Voice Utilities

Speech-to-text and text-to-speech services, available as APIs and through the VoiceLab web interface ("AI Speech Studio"). Three components: the VoiceLab frontend, the Speaches containerized backend, and the STT test adapter for arbitrary HuggingFace models.

Live at voiceai.trouve.works/utilities/.

Speech-to-text

Capability	Details
Multilingual transcription	Whisper Large V3, 90+ languages
Arabic-specialized	Wav2Vec2 XLSR-53 fine-tuned for Arabic
Flexible model support	HuggingFace adapter loads any ASR model dynamically
Response formats	`text`, `json`, `verbose_json` (with timestamps and segments)
OpenAI-compatible API	Drop-in replacement for OpenAI's audio transcription endpoint

Text-to-speech

Capability	Details
English TTS	Kokoro pipeline — fast, natural-sounding synthesis
Arabic TTS with voice cloning	XTTS v2 — clone a voice from a short reference clip
Multiple voices	Selectable presets with speed control (0.5× to 2.0×)
Output formats	MP3, WAV, Opus
OpenAI-compatible API	Drop-in replacement for OpenAI's audio speech endpoint

VoiceLab web interface

A feature-rich web UI ("AI Speech Studio") for interacting with STT and TTS services without writing code:

STT panel — record from microphone or upload audio files; real-time waveform visualization and VU meters; transcription with copy-to-clipboard
TTS panel — enter text (up to 5,000 characters), select voice and speed, choose output format, preview and download
Configurable — point at different backend URLs and models

Project structure

VoiceUtilities/                       # Frontend + monolithic backend
├── speech_server.py                  # FastAPI backend (port 8112) — all models
├── serve.py                          # Static file server
├── static/index.html                 # Single-page VoiceLab UI
├── english_stt.py / arabic_stt.py    # Standalone STT test scripts
├── english_tts.py / arabic_tts.py    # Standalone TTS test scripts
└── voice.wav / voice_ali.wav         # Reference voices for cloning

speaches/                             # Containerized speech backend
├── compose.yaml                      # Docker Compose (CPU)
├── compose.cuda.yaml                 # Docker Compose (GPU)
├── .env                              # root_path, TTL
└── model_aliases.json                # OpenAI model name → HuggingFace mapping

stt_test/                             # HuggingFace model adapter
├── server.py                         # Multi-strategy ASR loader (port 8000)
├── example_usage.py                  # Client examples
└── requirements.txt

Speaches backend

The production speech service, deployed as a Docker container with an OpenAI-compatible API for both STT and TTS.
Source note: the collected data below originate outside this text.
/-- BUILD, from its precondition on (R120 to R126). -/
theorem buildBody_ok {s : State} (hv : s.freqValid = true) (h0 : 0 < s.freq[256]) :
    ∃ node nc root t, buildBody s = .ok ()
        { s with node := node, ncount := nc, root := root, treeValid := true, codeValid := false } ∧
      BuildResult s.freq node nc root t := by
  have hpos := positives_sentinel h0
  have hlen := positives_length s.freq
  have hlen1 := List.length_pos_of_mem hpos
  have h00 : (0 : Index).toNat = 0 := rfl
  obtain ⟨node, nc, e1, e2, e3, -⟩ := addLeaves_ok (l := s.freq.toList.zipIdx)
    (s := s.clearTree.noNodes) (by
      have : (s.freq.toList.zipIdx.filter fun p => decide (0 < p.1)).length ≤ 257 := hlen
      rw [State.noNodes_ncount, h00]
      omega)
  have hps : (s.freq.toList.zipIdx.filter fun p => decide (0 < p.1)) = positives s.freq := rfl
  rw [hps] at e1 e2 e3
  simp only [State.noNodes_ncount, h00, Nat.zero_add] at e1 e2 e3
  rw [buildBody, require_true hv, Res.bind_ok, e1, Res.bind_ok]
  obtain ⟨hb, hf⟩ := Forest.leaves e3
  rw [← e2] at hb hf
  generalize hs1 : ({ s.clearTree.noNodes with ncount := nc, node := node } : State) = s1
  have hn1 : s1.node = node := by rw [← hs1]
  have hc1 : s1.ncount = nc := by rw [← hs1]
  cases hpf : positives s.freq with
  | nil => rw [hpf] at hpos; cases hpos
  | cons p ps =>
    cases ps with
    | nil =>
      -- one leaf only: the twin sentinel (R125)
      rw [hpf] at hpos hlen1 e2 e3
      simp only [List.mem_singleton] at hpos
      subst hpos
      simp only [List.length_singleton] at e2
      have hnc : nc = 1 := BitVec.eq_of_toNat_eq e2
      subst hnc
      have hl0 := e3 0 _ (by rfl)
      rw [leafEntries_cons]
      simp only [leafEntries, List.zipIdx_nil, List.map_nil, List.map_cons]
      rw [joinLive, twinTree, pushNode_lt _ (by rw [hc1]; decide), Res.bind_ok,
        pushNode_lt _ (by simp only [State.setNode_ncount, State.takeIndex_ncount, hc1]; decide),
        Res.bind_ok]
      have hleaf : BitVec.ofNat 9 256 = (256 : BitVec 9) := rfl
      refine ⟨(node.set 1 (Node.mkLeaf 256 0)).set 2 (Node.mkNode 0 1 s.freq[256]), 3, 2,
        .node (.leaf 256) (.leaf 256), ?_, ?_⟩
      · simp [← hs1, State.setTreeValid, State.setNode, State.takeIndex, State.clearTree, State.noNodes,
          Config.sentinel]
      · have n0 : ((node.set 1 (Node.mkLeaf 256 0)).set 2 (Node.mkNode 0 1 s.freq[256]))[0]? =
            some (Node.mkLeaf 256 s.freq[256]) := by
          rw [vector_set_get?_ne (by omega), vector_set_get?_ne (by omega)]; exact hl0
        have n1 : ((node.set 1 (Node.mkLeaf 256 0)).set 2 (Node.mkNode 0 1 s.freq[256]))[1]? =
            some (Node.mkLeaf 256 0) := by
          rw [vector_set_get?_ne (by omega)]; exact vector_set_get?
        have n2 : ((node.set 1 (Node.mkLeaf 256 0)).set 2 (Node.mkNode 0 1 s.freq[256]))[2]? =
            some (Node.mkNode 0 1 s.freq[256]) := vector_set_get?
        refine ⟨?_, ?_, ?_, ?_, ?_, ?_⟩
        · intro k q hk
          rw [hpf] at hk
          cases k with
          | zero =>
            simp only [List.getElem?_cons_zero, Option.some.injEq] at hk
            subst hk
            exact n0
          | succ k => simp at hk
        · exact treeAt_node n2 rfl (treeAt_leaf n0 rfl) (treeAt_leaf n1 rfl)
        · rw [greedyTree, hpf]; rfl
        · refine ⟨_, visits_node n2 rfl (visits_leaf n0 rfl) (visits_leaf n1 rfl), ?_⟩
          exact (by decide : [2, 0, 1].Perm (List.range 3))
        · intro _
          exact ⟨rfl, rfl, _, hpf, n1, n2⟩
        · intro h
          rw [hpf] at h
          simp at h
    | cons q ps =>
      obtain ⟨sl, q1, q2, q3⟩ := leafQueue 0 (positives s.freq) [] (by simp [Sorted]) (by simp)
      rw [List.nil_append] at q2
      have hlive : (leafEntries 0 (positives s.freq)).map (·.cand) =
          ⟨p.1, 0⟩ :: ⟨q.1, 1⟩ :: (leafEntries 2 ps).map (·.cand) := by
        rw [hpf, leafEntries_cons, leafEntries_cons]
        rfl
      obtain ⟨node', nc', e, m1, m2, m3, m4⟩ := mergeLoop_ok (ps := positives s.freq)
        (fuel := (leafEntries 0 (positives s.freq)).length) (s := s1)
        (by rw [hn1, hc1]; exact hb) (by rw [hc1]; omega) hlen (by rw [hn1, hc1]; exact hf) q2 q1
        (Nat.le_refl _) (by rw [hpf, leafEntries_cons]; simp)
      have hcnt := m3.count
      have hlt := m3.lt e (by simp)
      simp only [List.length_singleton] at hcnt
      have hidx : e.cand.idx = nc'.toNat - 1 := by
        by_contra hne
        have hin : nc'.toNat - 1 ∈ e.vis := by
          have := m3.all.symm.subset (List.mem_range.mpr (show nc'.toNat - 1 < nc'.toNat by omega))
          simpa using this
        have hle : ∀ (f i : Nat) (l : List Nat), i < nc'.toNat → visits node' f i = some l →
            ∀ j ∈ l, j ≤ i := by
          intro f
          induction f with
          | zero => intro i l _ h; simp [visits] at h
          | succ f ih =>
            intro i l hi h j hj
            rw [visits] at h
            cases hm : node'[i]? with
            | none => simp [hm] at h
            | some m =>
              simp only [hm] at h
              by_cases hl : m.leaf = true
              · simp only [hl, if_true, Option.some.injEq] at h
                subst h
                simp at hj
                omega
              · have hik : (positives s.freq).length ≤ i := by
                  by_contra hc
                  have := m2.leaves i (positives s.freq)[i] (by simp)
                  rw [hm] at this
                  cases this
                  simp [Node.mkLeaf] at hl
                obtain ⟨a, b, l', r', g1, g2, g3, -⟩ := m2.inner i hik hi
                rw [hm] at g1
                cases g1
                have e1 : (Node.mkNode a b (l'.weight + r'.weight)).left.toNat = a := by
                  simp [Node.mkNode]; omega
                have e2 : (Node.mkNode a b (l'.weight + r'.weight)).right.toNat = b := by
                  simp [Node.mkNode]; omega
                simp only [e1, e2, hl] at h
                cases v1 : visits node' f a with
                | none => simp [v1] at h
                | some la =>
                  cases v2 : visits node' f b with
                  | none => simp [v1, v2] at h
                  | some lb =>
                    simp [v1, v2] at h
                    subst h
                    simp only [List.mem_cons, List.mem_append] at hj
                    rcases hj with rfl | hj | hj
                    · omega
                    · have := ih a la (by omega) v1 j hj; omega
                    · have := ih b lb (by omega) v2 j hj; omega
        have := hle _ _ _ hlt (m3.vis e (by simp)) _ hin
        omega
      have h2 : 2 ≤ (positives s.freq).length := by rw [hpf]; simp
      have hroot : (BitVec.ofNat 10 e.cand.idx).toNat = e.cand.idx := by
        simp
        omega
      refine ⟨node', nc', BitVec.ofNat 10 e.cand.idx, e.tree, ?_, ?_⟩
      · rw [← hpf, hlive, joinLive, ← hlive, List.length_map, m1, Res.bind_ok]
        simp [← hs1, State.setTreeValid, State.clearTree, State.noNodes]
      · refine ⟨m2.leaves, ?_, ?_, ?_, ?_, ?_⟩
        · rw [hroot]; exact m3.tree e (by simp)
        · have hl : (leafEntries 0 (positives s.freq)).length = (positives s.freq).length := by
            simp [leafEntries]
          rw [hl] at m4
          rw [List.map_nil] at q3
          rw [greedyTree, hpf]
          rw [hpf] at q3 m4
          simp only []
          rw [q3]
          exact m4
        · rw [hroot]
          exact ⟨_, m3.vis e (by simp), by simpa using m3.all⟩
        · intro h; omega
        · intro _
          rw [hroot]
          refine ⟨m2, ?_, by omega, by omega⟩
          obtain ⟨n, hn, hw⟩ := m3.weight e (by simp)
          rw [m3.vis e (by simp), hn, Option.getD_some, Option.getD_some, hw]
          exact m3

end Sys2Proof.Machine
end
Model alias mapping (`model_aliases.json`)

{
  "tts-1": "speaches-ai/Kokoro-82M-v1.0-ONNX",
  "tts-1-hd": "speaches-ai/Kokoro-82M-v1.0-ONNX",
  "stt-1": "Systran/faster-whisper-large-v3"
}

Clients use standard OpenAI model names (tts-1, stt-1); the backend resolves them to self-hosted HuggingFace models.

Environment configuration

WHISPER__TTL=-1                  # Model cache TTL — keep loaded forever
UVICORN_ROOT_PATH=/services      # API path prefix (for nginx proxy)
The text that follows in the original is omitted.